• _YOUR ASSIGNMENT_
Among the records that follow, find the line with "else complete s" and the line with "def implLegal (p". Set down those lines and all lines between them exactly, without adding anything.

#### DATA ####

-- ==== Sys2Proof/Machine/Core.lean ====
section
/-! DEFINITION. The machine behind the host's interface. -/

def Sys2Proof.core : Host.Core :=
  { State := Sys2Proof.Machine.State, Fault := Sys2Proof.Machine.Fault,
    Refusal := Sys2Proof.Machine.Refusal, step := Sys2Proof.Machine.step,
    reset := Sys2Proof.Machine.State.reset }
end

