/-- The frames that an input emits. -/
theorem Input.effect_frames (i : Input) (s : State) :
    framesOf (i.effect s).trace = framesOf s.trace ++ if i.drives hw = true then s.drivenFrames hw else [] := by
  obtain ⟨es, htrace, -, hframes⟩ := i.effect_trace s
  rw [htrace, framesOf_append, hframes]

/-- Settles O40: what is appended is legal, and the rest was. -/
theorem traceStaysLegal : Obligations.TraceStaysLegal := by
  intro s t hlegal hs
  obtain rfl := eq_after_of_step hs
  rcases hq : s.inbox with _ | ⟨i, rest⟩
  · rwa [State.after_of_nil hq]
  · obtain ⟨es, htrace, hes, -⟩ := i.effect_trace (s.setInbox rest)
    rw [State.after_of_cons hq, htrace]
    exact fun e he => (List.mem_append.1 he).elim (hlegal e) (hes e)

theorem State.drivenFrames_length_le_one (s : State) (p : Params) : (s.drivenFrames p).length ≤ 1 := by
  rw [State.drivenFrames]
  cases s.fsmState <;> simp

/-- Settles O37: the frames appended are those of a driving tick, at most one. -/
theorem stepAppendsAtMostOneFrame : Obligations.StepAppendsAtMostOneFrame := by
  intro s t hs
  obtain rfl := eq_after_of_step hs
  rcases hq : s.inbox with _ | ⟨i, rest⟩
  · rw [State.after_of_nil hq]
    exact ⟨[], (List.append_nil _).symm, by decide, absurd rfl⟩
  · obtain ⟨es, htrace, -, hframes⟩ := i.effect_trace (s.setInbox rest)
    rw [State.after_of_cons hq]
    refine ⟨es, htrace, ?_⟩
    rw [hframes]
    by_cases hd : i.drives hw = true
    · obtain ⟨sp, rfl, -⟩ := (Input.drives_iff hw i).1 hd
      rw [if_pos hd]
      exact ⟨State.drivenFrames_length_le_one _ _, fun _ => ⟨_, rest, rfl, XWord.tick_kind _ _⟩⟩
    · rw [if_neg hd]
      exact ⟨by decide, absurd rfl⟩

/-! ### The invariants -/

/-- The invariants by what they read: the position outside VOICE, the buffer's template bits, the counter. -/
theorem State.inv_iff (s : State) (p : Params) :
    s.Inv p ↔ (s.fsmState ≠ .voice → s.audioSeq = 0) ∧ FromTemplate p s.voiceBuf ∧
      s.diagCounter.toNat < p.diagThreshold :=
  ⟨fun ⟨hseq, hout, h14, h20, hdiag⟩ => ⟨hseq, ⟨hout, h14, h20⟩, hdiag⟩,
    fun ⟨hseq, ⟨hout, h14, h20⟩, hdiag⟩ => ⟨hseq, hout, h14, h20, hdiag⟩⟩

/-- Settles O28: position 0, the template itself, and a counter of 0 below a positive threshold. -/
theorem invariantsHoldAtReset : Obligations.InvariantsHoldAtReset :=
  (State.inv_iff _ _).2 ⟨fun _ => rfl, fromTemplate_toneRom hw, hw_diagThreshold_pos⟩

/-- A DMR_1K tick with space keeps the invariants: it leaves VOICE only with the position back at 0, and ASSEMBLE
keeps the template's bits. -/
theorem State.Inv.driven {s : State} {p : Params} (h : s.Inv p) : (s.driven p).Inv p := by
  obtain ⟨hseq, hbuf, hdiag⟩ := (s.inv_iff p).1 h
  refine (State.inv_iff _ _).2 ⟨?_, ?_, hdiag⟩
  · cases hf : s.fsmState with
    | idle | vh | vt => simp [State.drivenFsm, State.drivenSeq, hf, hseq]
    | voice =>
      by_cases hwrap : s.audioSeq = 5 ∧ s.te = false
      · simp [State.drivenSeq, hf, hwrap]
      · simp [State.drivenFsm, hf, hwrap]
  · rw [State.driven_voiceBuf, State.drivenBuf]
    split_ifs
    · exact patch_fromTemplate p s.audioSeq hbuf
    · exact hbuf

/-- An INT_DIAG tick leaves the counter below the threshold (10_state.md R35). -/
theorem intDiagTick_diagCounter_lt {p : Params} (hp : 0 < p.diagThreshold) (s : State) :
    (intDiagTick p s).diagCounter.toNat < p.diagThreshold := by
  rcases intDiagTick_cases s p with ⟨h, e⟩ | ⟨_, e⟩ <;> rw [e]
  · exact h
  · exact hp
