-- ==== Sys2Proof/Machine/Navigation.lean ====
section
/-! DEFINITION. The navigation validator commands and NOP (43_nav_validator R125 to R131). -/

namespace Sys2Proof.Machine

/-- NAVSF e (R127): configuration, range, preamble, id set, expected id, in that order. -/
def execNavsf (e : Byte) (s : State) : Result :=
  if !navSfLegal s then raise .configError s
  else if !unitFits s (unitLen .subframe) then raise .truncatedInput s
  else if cbufRead s s.arg0.toNat ≠ navPre s then raise .structureMismatch s
  else if !idAccepted s.navSfset (subframeId s) e then raise .structureMismatch s
  else complete { s with navid := BitVec.ofNat 32 (subframeId s) }

/-- NAVWD e (R128): configuration, range, id set, expected id, in that order. -/
def execNavwd (e : Byte) (s : State) : Result :=
  if !navWdLegal s then raise .configError s
  else if !unitFits s (unitLen .word) then raise .truncatedInput s
  else if !idAccepted s.navWdset (wordId s) e then raise .structureMismatch s
  else complete { s with navid := BitVec.ofNat 32 (wordId s) }

/-- NAVPAR u (R130): no register but STATUS is written. -/
def execNavpar (u : Byte) (s : State) : Result :=
  if !unitKindOk u then raise .illegalCommand s
  else if !unitFits s (unitLen (unitKindOf u)) then raise .truncatedInput s
  else if !navParityHolds s (unitKindOf u)
      (cbufBytes s s.arg0.toNat (unitLen (unitKindOf u))) then raise .structureMismatch s
  else complete s

/-- NOP (R131): LAST_ERR becomes 0, nothing else happens. -/
def execNop (s : State) : Result := complete s

end Sys2Proof.Machine
end

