-- ==== Sys2Proof/Safety.lean ====
section
/-! DEFINITION. What counts as a sound state, in the terms the claims use: the invariants the spec
states of the memory, the cursor, the registers, the synchronizer and the emitted frames, and the
order in which a command's fault conditions are reported. -/

namespace Sys2Proof.Machine

open Sys2Proof.Config

/-- Parameters an implementation may have (00_scope R6). -/
def implLegal (p : Impl) : Prop := 1 ≤ p.cbufCap ∧ p.cbufCap ≤ 2 ^ 28 ∧ 65794 ≤ p.fbufCap

/-- CBUF is in canonical form and lists no index at or above CBUF_CAP (10_state R34). -/
def memoryInv (s : State) : Prop := s.cbuf.wf = true ∧ s.cbuf.below s.impl.cbufCap = true

/-- BITPOS never passes the end of the view, and the view never passes CBUF_CAP (10_state R18, R19). -/
def cursorInv (s : State) : Prop :=
  s.bitpos.toNat ≤ 8 * s.clen.toNat ∧ s.clen.toNat ≤ s.impl.cbufCap

/-- The bits of the configuration registers that are named fields, from the tables of 10_state R31 and
R32. Every bit of the other registers is kept. -/
def namedBits : Reg → Word
  | .scfg => 0x00000103#32
  | .lpSync => 0x0000FFFF#32
  | .bpCfg => 0x003F01FF#32
  | .bpLim => 0x03FF03FF#32
  | .h32Cfg => 0xFFFFFF07#32
  | .asciiCfg => 0x0000FFFF#32
  | .navCfg0 => 0x0007FFFF#32
  | .navCfg1 => 0x000007FF#32
  | _ => 0xFFFFFFFF#32

/-- No reserved bit of a register is set (10_state R14), CKHEX holds two characters (R23) and NAVID
an id of at most 5 bits (43_nav_validator R126). -/
def registerInv (s : State) : Prop :=
  (∀ r, regValue s r &&& ~~~namedBits r = 0#32) ∧ s.ckhex.toNat < 2 ^ 16 ∧ s.navid.toNat < 32

/-! ## The synchronizer (10_state R40, 42_frame_synchronizer R102) -/

/-- An ASCII candidate: it starts with a marker and is within ASCII_MAX_LEN. -/
def asciiCandidate (s : State) (bytes : List Byte) : Prop :=
  (∃ b rest, bytes = b :: rest ∧ isMarker b = true) ∧ bytes.length ≤ asciiMaxLen s

/-- What R102 says of SSTATE under the ASCII grammar. -/
def asciiShape (s : State) (y : Sync) : Prop :=
  y.plen = none ∧
  match y.sstate with
  | .idle => y.fbuf = [] ∧ y.star = none ∧ y.garb = 0#32
  | .seekingSync => y.fbuf = [] ∧ y.star = none
  | .accumulatingLength => False
  | .accumulatingBody => asciiCandidate s y.fbuf ∧ y.star = none
  | .awaitingChecksum => asciiCandidate s y.fbuf ∧
      ∃ star, y.star = some star ∧ 1 ≤ star ∧ star < y.fbuf.length ∧ y.fbuf.length < star + 3 ∧
        y.fbuf[star]? = some 0x2A#8 ∧ ∀ c ∈ y.fbuf.drop (star + 1), (hexVal c).isSome = true

/-- What R102 says of SSTATE under a binary grammar. -/
def binShape (s : State) (g : BinGrammar) (y : Sync) : Prop :=
  y.star = none ∧
  match y.sstate with
  | .idle => y.fbuf = [] ∧ y.plen = none ∧ y.garb = 0#32
  | .seekingSync =>
      y.fbuf <+: syncSeq s g ∧ y.fbuf.length < (syncSeq s g).length ∧ y.plen = none
  | .accumulatingLength =>
      syncSeq s g <+: y.fbuf ∧ y.fbuf.length < headerLen s g ∧ y.plen = none
  | .accumulatingBody => syncSeq s g <+: y.fbuf ∧
      ∃ l, y.plen = some l ∧ headerLen s g ≤ y.fbuf.length ∧ y.fbuf.length < headerLen s g + l ∧
        headerLen s g + l + trailerLen g ≤ s.impl.fbufCap
  | .awaitingChecksum => syncSeq s g <+: y.fbuf ∧
      ∃ l, y.plen = some l ∧ headerLen s g + l ≤ y.fbuf.length ∧
        y.fbuf.length < headerLen s g + l + trailerLen g ∧
        headerLen s g + l + trailerLen g ≤ s.impl.fbufCap

/-- What R102 says of SSTATE under the selected grammar. -/
def syncShape (s : State) (y : Sync) : Prop :=
  match grammar s with
  | .ascii => asciiShape s y
  | .binary g => binShape s g y
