-- ==== Sys2Proof/Laws/PerInstr.lean ====
section
/-! SUPPORT. The statements made of every instruction, one lemma per constructor. -/

namespace Sys2Proof.Laws

/-- The fields of an instruction's command word are its opcode, its immediate and zeros (30_encoding
R61). -/
def EncodeFields.Statement (i : Instr) : Prop :=
  opField (encode i) = i.opcode ∧ immField (encode i) = i.imm8 ∧ rsvField (encode i) = 0#16

theorem EncodeFields.of_append (i : Instr) : EncodeFields.Statement i :=
  ⟨opField_append _ _ _, immField_append _ _ _, rsvField_append _ _ _⟩

theorem EncodeFields.nop : EncodeFields.Statement .nop := EncodeFields.of_append _

theorem EncodeFields.rdu (w : Byte) : EncodeFields.Statement (.rdu w) := EncodeFields.of_append _

theorem EncodeFields.wru (w : Byte) : EncodeFields.Statement (.wru w) := EncodeFields.of_append _

theorem EncodeFields.rdsm (w : Byte) : EncodeFields.Statement (.rdsm w) := EncodeFields.of_append _

theorem EncodeFields.rdx38 : EncodeFields.Statement .rdx38 := EncodeFields.of_append _

theorem EncodeFields.scaleu (k : Byte) : EncodeFields.Statement (.scaleu k) := EncodeFields.of_append _

theorem EncodeFields.scales (k : Byte) : EncodeFields.Statement (.scales k) := EncodeFields.of_append _

theorem EncodeFields.scalef (k : Byte) : EncodeFields.Statement (.scalef k) := EncodeFields.of_append _

theorem EncodeFields.xor8 : EncodeFields.Statement .xor8 := EncodeFields.of_append _

theorem EncodeFields.sum2 : EncodeFields.Statement .sum2 := EncodeFields.of_append _

theorem EncodeFields.crc32 : EncodeFields.Statement .crc32 := EncodeFields.of_append _

theorem EncodeFields.crc24q : EncodeFields.Statement .crc24q := EncodeFields.of_append _

theorem EncodeFields.crc24qb : EncodeFields.Statement .crc24qb := EncodeFields.of_append _

theorem EncodeFields.push (b : Byte) : EncodeFields.Statement (.push b) := EncodeFields.of_append _

theorem EncodeFields.pushn : EncodeFields.Statement .pushn := EncodeFields.of_append _

theorem EncodeFields.sreset : EncodeFields.Statement .sreset := EncodeFields.of_append _

theorem EncodeFields.navsf (e : Byte) : EncodeFields.Statement (.navsf e) := EncodeFields.of_append _

theorem EncodeFields.navwd (e : Byte) : EncodeFields.Statement (.navwd e) := EncodeFields.of_append _

theorem EncodeFields.navpar (u : Byte) : EncodeFields.Statement (.navpar u) := EncodeFields.of_append _

end Sys2Proof.Laws
end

####

• _EXERCISE SOLUTION_
  else complete s

/-- NOP (R131): LAST_ERR becomes 0, nothing else happens. -/
def execNop (s : State) : Result := complete s

end Sys2Proof.Machine
end

-- ==== Sys2Proof/Safety.lean ====
section
/-! DEFINITION. What counts as a sound state, in the terms the claims use: the invariants the spec
states of the memory, the cursor, the registers, the synchronizer and the emitted frames, and the
order in which a command's fault conditions are reported. -/

namespace Sys2Proof.Machine

open Sys2Proof.Config

/-- Parameters an implementation may have (00_scope R6). -/
def implLegal (p : Impl) : Prop := 1 ≤ p.cbufCap ∧ p.cbufCap ≤ 2 ^ 28 ∧ 65794 ≤ p.fbufCap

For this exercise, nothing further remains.